Well, the day that we joked about for quite a few years happened last Saturday morning! Our little, furry bundle of happiness passed away! Our "golden" child, as we called her and the reason for the jokes because she was quite expensive to care for, took her last breath on this earth! Boy, we sure loved every ounce of that little thing! It was sudden, yet something we knew was coming all at the same time! Katee, was 16 years old and her little body just had enough! The past month has been a battle and we tried our hardest to keep her happy, content, and comfortable! However, knowing she's in a better place, still doesn't take away the deep void you feel, but it does give some relief knowing she no longer has to deal with the pain. Never, ever would I have imagined it would feel this way though! She was my first baby and my constant, so how I never thought it would hurt this bad is beyond me....WOW! It's been a little rough this week getting used to our new normal!

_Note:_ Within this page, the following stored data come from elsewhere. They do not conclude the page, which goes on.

-- ==== Sys2Proof/Machine/Coherence.lean ====
section
/-! DEFINITION. Commons and coherence on one chip: the sharer directory and its shadow, snoops, the arbiter's order, the follower's, and
the moving of arbitration (R231 to R256). -/
namespace Sys2Proof.Machine

namespace Chip

/-! ## The directory (R234 to R236) -/

/-- Whether this chip arbitrates a domain (R232). -/
def arbiter (c : Chip) (d : Nat) : Bool :=
  c.up && c.commons d && c.domValid d &&
    (if c.mirrored then c.cfg (F.COM_COMMONS_ARBITER d) == c.rst.twinId else c.serving)

/-- A slot of the shadow table is written, through the MDC (R236, R264). -/
def setShadow (c : Chip) (k : Nat) (e : DirEntry) : Chip :=
  { c with che := { c.che with shadow := c.che.shadow.set (fun _ => {}) k (if e.state = 0 then {} else { e with way := 0 }) } }.mdcTouch
    (c.shadowLine k) true

/-- The directory entry of a line, in SRAM or in the shadow table. -/
def dirEntry (c : Chip) (line : Nat) : DirEntry :=
  let e := c.che.sram.get (fun _ => {}) (line / 64)
  if e.state ≠ 0 then e else c.che.shadow.get (fun _ => {}) (line / 64)

/-- Whether a head may hold a line. -/
def present (e : DirEntry) (h : Fin 24) : Bool := e.presence.testBit h.val

/-- The heads of an entry. -/
def holders (e : DirEntry) : List (Fin 24) := allHeads.filter (present e)

/-- The present age code of the directory (R235). -/
def dirAge (c : Chip) : Nat := (c.round >>> c.cfg F.DIR_DIR_CFG_AGE_SHIFT) % 16

/-- The SRAM entries of a set. -/
def sramSet (c : Chip) (set : Nat) : List (Nat × DirEntry) := c.che.sram.filter fun x => c.dirSet (x.1 * 64) == set

/-- The ways of the directory in use: a set takes no entry while those of its replaced bank move back, and none ever where its bank had no spare
(R463). -/
def dirWays (c : Chip) (set : Nat) : Nat :=
  if c.cbl.bankMigrating.contains (set % 16) || c.cbl.shadowBanks.contains (set % 16) then 0 else 16

/-- The lowest free way of a set. -/
def freeWay (c : Chip) (set : Nat) : Option Nat :=
  (List.range (c.dirWays set)).find? fun w => !(c.sramSet set).any fun x => x.2.way == w

/-- Replaces the entry of a line: in the place that holds it, or, for a new one, in SRAM where this chip arbitrates and a way is free,
else in the shadow table. An entry with no head left is freed. -/
def setDir (c : Chip) (line : Nat) (e : DirEntry) : Chip :=
  let k := line / 64
  let old := c.dirEntry line
  let e : DirEntry := if e.presence = 0 then {} else { e with age := c.dirAge }
  let c := if old.state = 0 && e.state != 0 then c.cnt K.DIR_ALLOCS else if old.state != 0 && e.state == 0 then c.cnt K.DIR_FREES else c
  if (c.che.sram.get (fun _ => {}) k).state ≠ 0 then
    { c with che := { c.che with sram := c.che.sram.set (fun _ => {}) k (if e.state = 0 then {} else { e with way := old.way }) } }
  else if old.state = 0 && e.state != 0 then
    match (match c.domainOf line with | some d => c.arbiter d | none => false), c.freeWay (c.dirSet line) with
    | true, some w => { c with che := { c.che with sram := c.che.sram.set (fun _ => {}) k { e with way := w } } }
    | _, _ => c.setShadow k e
  else c.setShadow k e

/-- A head leaves an entry. -/
def dirRemove (c : Chip) (line : Nat) (h : Fin 24) : Chip :=
  let e := c.dirEntry line
  if !present e h then c
  else
    let p := e.presence - 2 ^ h.val
    c.setDir line { e with presence := p, state := if e.state = 2 then 0 else e.state, owner := 0 }

/-! ## What a request does (R238, R239) -/

/-- Whether a write comes from the owner of its line. -/
def byOwner (e : DirEntry) (h : Fin 24) : Bool := e.state == 2 && e.owner == h.val

/-- The snoops of a request: heads and kind (0 Cur, 1 Data, 2 Inv). -/
def snoopsFor (r : Request) (e : DirEntry) : List (Fin 24) × Nat :=
  let others := (holders e).filter fun g => g != r.head
  let foreign := e.state == 2 && e.owner != r.head.val
  match r.kind with
  | .memRd =>
    if r.metaValue = 2 then (others, 2)
    else if foreign then (others, if r.metaValue = 3 then 1 else 0)
    else ([], 0)
  | .memRdData => if foreign then (others, 1) else ([], 0)
  | .memSpecRd => ([], 0)
  | _ => (others, 2)

/-- The entry that a request leaves, and the grant of its response (0 Cmp, 1 Cmp-S, 2 Cmp-E), once its snoops are answered. MemInv and MemInvNT
with MetaValue S, which R238 does not list, act as with MetaValue I (DESIGN CHOICE, log 46). -/
def resultOf (r : Request) (e : DirEntry) (grantE : Bool) : DirEntry × Nat :=
  let me := 2 ^ r.head.val
  let excl : DirEntry := { e with state := 2, presence := me, owner := r.head.val }
  let shared : DirEntry := { e with state := 1, presence := e.presence ||| me, owner := 0 }
  let read : DirEntry × Nat := if byOwner e r.head then (e, 2) else (shared, 1)
  match r.kind with
  | .memRd => if r.metaValue = 3 then read else if r.metaValue = 2 then (excl, 2) else (e, 0)
  | .memRdData => if e.state = 0 && grantE then (excl, 2) else read
  | .memInv | .memInvNT => if r.metaValue = 2 then (excl, 2) else ({}, 0)
  | .memSpecRd => (e, 0)
  | .memWr | .memWrPtl =>
    if r.metaValue = 3 then ({ e with state := 1, presence := me, owner := 0 }, 0)
    else if r.metaValue = 2 then (excl, 0)
    else ({}, 0)

/-! ## Orders and snoops (R240 to R249) -/

/-- Whether a tag is an access to a commons. -/
def isCommons (c : Chip) (t : Tag) : Bool := c.inCommons t.dpa

/-- Whether a line has a round of snoops outstanding, is in the victim buffer, or has its entry fetched (R235, R237, R251). -/
def lineBusy (c : Chip) (line : Nat) : Bool :=
  c.che.victims.contains line || c.che.fetching.contains line || (c.che.snoops.any fun x => x.line == line)

/-- Whether a response of one of the heads for a line has been decided here and not yet sent (R240). -/
def responseDue (c : Chip) (line : Nat) (hs : List (Fin 24)) : Bool :=
  c.tags.any fun t => t.isTag && t.dpa == line && hs.contains t.req.head && !at' t .order && !at' t .snoop

/-- The peer's record of ours that it has applied last. -/
def peerApplied (c : Chip) : Nat := c.get F.PMK_PM_SEQ_PEER_APPLIED

/-- Whether the peer has applied a record of ours, by its number; 32-bit numbers wrap. -/
def appliedCovers (c : Chip) (seq : Nat) : Bool :=
  !c.followed || decide ((c.peerApplied + 2 ^ 32 - seq) % 2 ^ 32 < 2 ^ 31)

/-- Accesses leave the unsettled list when their directory action is complete and the follower has applied their record (R244). -/
def settle (c : Chip) : Chip :=
  { c with che := { c.che with unsettled := c.che.unsettled.filter fun u => !(u.done && c.appliedCovers u.recSeq) } }

/-- Sends the snoops of a line to the heads this chip homes, and counts them outstanding to every head. One that the carbon lanes have shown
already is not sent again (R255). -/
def sendSnoops (c : Chip) (line : Nat) (hs : List (Fin 24)) (kind : Nat) : Chip :=
  hs.foldl (fun c h =>
    let heard := c.che.early.any fun x => x.1 == line && x.2.1 == h
    let mine := c.isHome (portOf h) && !heard
    let c := { c with che := { c.che with
      snoops := c.che.snoops ++ [⟨line, h, kind, mine || heard⟩]
      early := c.che.early.filter fun x => x != (line, h, none) } }
    if mine then
      (c.toHost h (.snoop kind line)).cnt (match kind with | 0 => K.SNP_BISNP_CUR | 1 => K.SNP_BISNP_DATA | _ => K.SNP_BISNP_INV)
    else c) c

/-- A commons access goes on after its directory action: a write merges and completes, an invalidate completes, a read takes its data
as of its order (R248). A contended one waits for the follower's APPLIED. A shadow entry whose response the carbon lanes have shown already
is closed (R115). -/
def afterOrder (c : Chip) (t : Tag) : Chip :=
  if !t.isTag && c.che.answered.contains (t.req.head, t.req.pos.code) then
    { c.dropTag t with che := { c.che with answered := c.che.answered.filter fun x => x != (t.req.head, t.req.pos.code) } }
  else if t.orderNo.isSome && t.isTag && !c.appliedCovers t.recSeq then
    (if at' t .applied then c else c.cnt K.ORD_RESPONSES_HELD).setTag { t with stage := .applied }
  else match t.req.kind with
    | .memWr | .memWrPtl => c.completeWrite t
    | .memInv | .memInvNT => c.respondCmp t
    | _ => if t.isTag then c.beginRead t else c.setTag { t with stage := .done }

Thinking back on it, it's amazing how God works! He truly answered the prayer that I had been praying for several weeks and that was, "Please God, just take her when it is time and let it be peaceful, I don't think I can make the decision for Natalie to do it." Oh man, I pleaded and prayed so hard and it happened just that way....my sweet little girl left this earth right in my arms, surrounded by love! How awesome is that! We sure did love her and did everything we could for her in her life....3 surgeries, daily medicine, Rx food, grooming, but most of all LOVE and lots of it!
I knew Friday night there was no coming back from this. The medicine wasn't working and she was going down hill quick and I knew come Monday, it was decision time. Oh man! I just held her, talked, kissed, and did my best to make sure she knew how much I loved her. That night in bed, I felt her trying to move and she couldn't, so I would pick her up, love her for a minute and then lay her back down. She was in diapers already, but the last time she tried to move was different....she was saturated when I picked her up that time! So, I got Brenton up and told him I needed his help, but at 5:20 she took her last breath! I felt it! I felt her heartbeat stop and I saw the life just drain from her! She knew I was holding her and for her to go like that was all I ever wanted, so my heart is at peace!
I wasn't sure what to do, but I knew everyone needed to say goodbye and Colin laid w/ me on the floor with her. He hugged, kissed, and petted her! Ethan, didn't believe it, but once he realized it was true he came in and said his goodbye's. Brenton and I did the same before we wrapped her in a blanket and placed her in the box! We knew we wanted her cremated, but weren't sure the process and our vet was out of town. UGH! However, I wasn't about to let her just stay in a box, in our cold garage for the next couple of days...no way! My momma heart doesn't work that way, so we were so glad that Geib Funeral Home was able to get her right in and handle her cremation for us. Yet, another prayer answered!
There was quite a void the next few days with lots of tears, because our constant was gone and it was hitting everyone pretty hard. Yes, she was a dog, but to us she was much more! We were so so sad, until Wednesday, when we got the call that she was ready for us to pick her up. What an instant feeling of relief! My heart felt so much better, because my girl was coming back home. Such a peaceful, calm feeling!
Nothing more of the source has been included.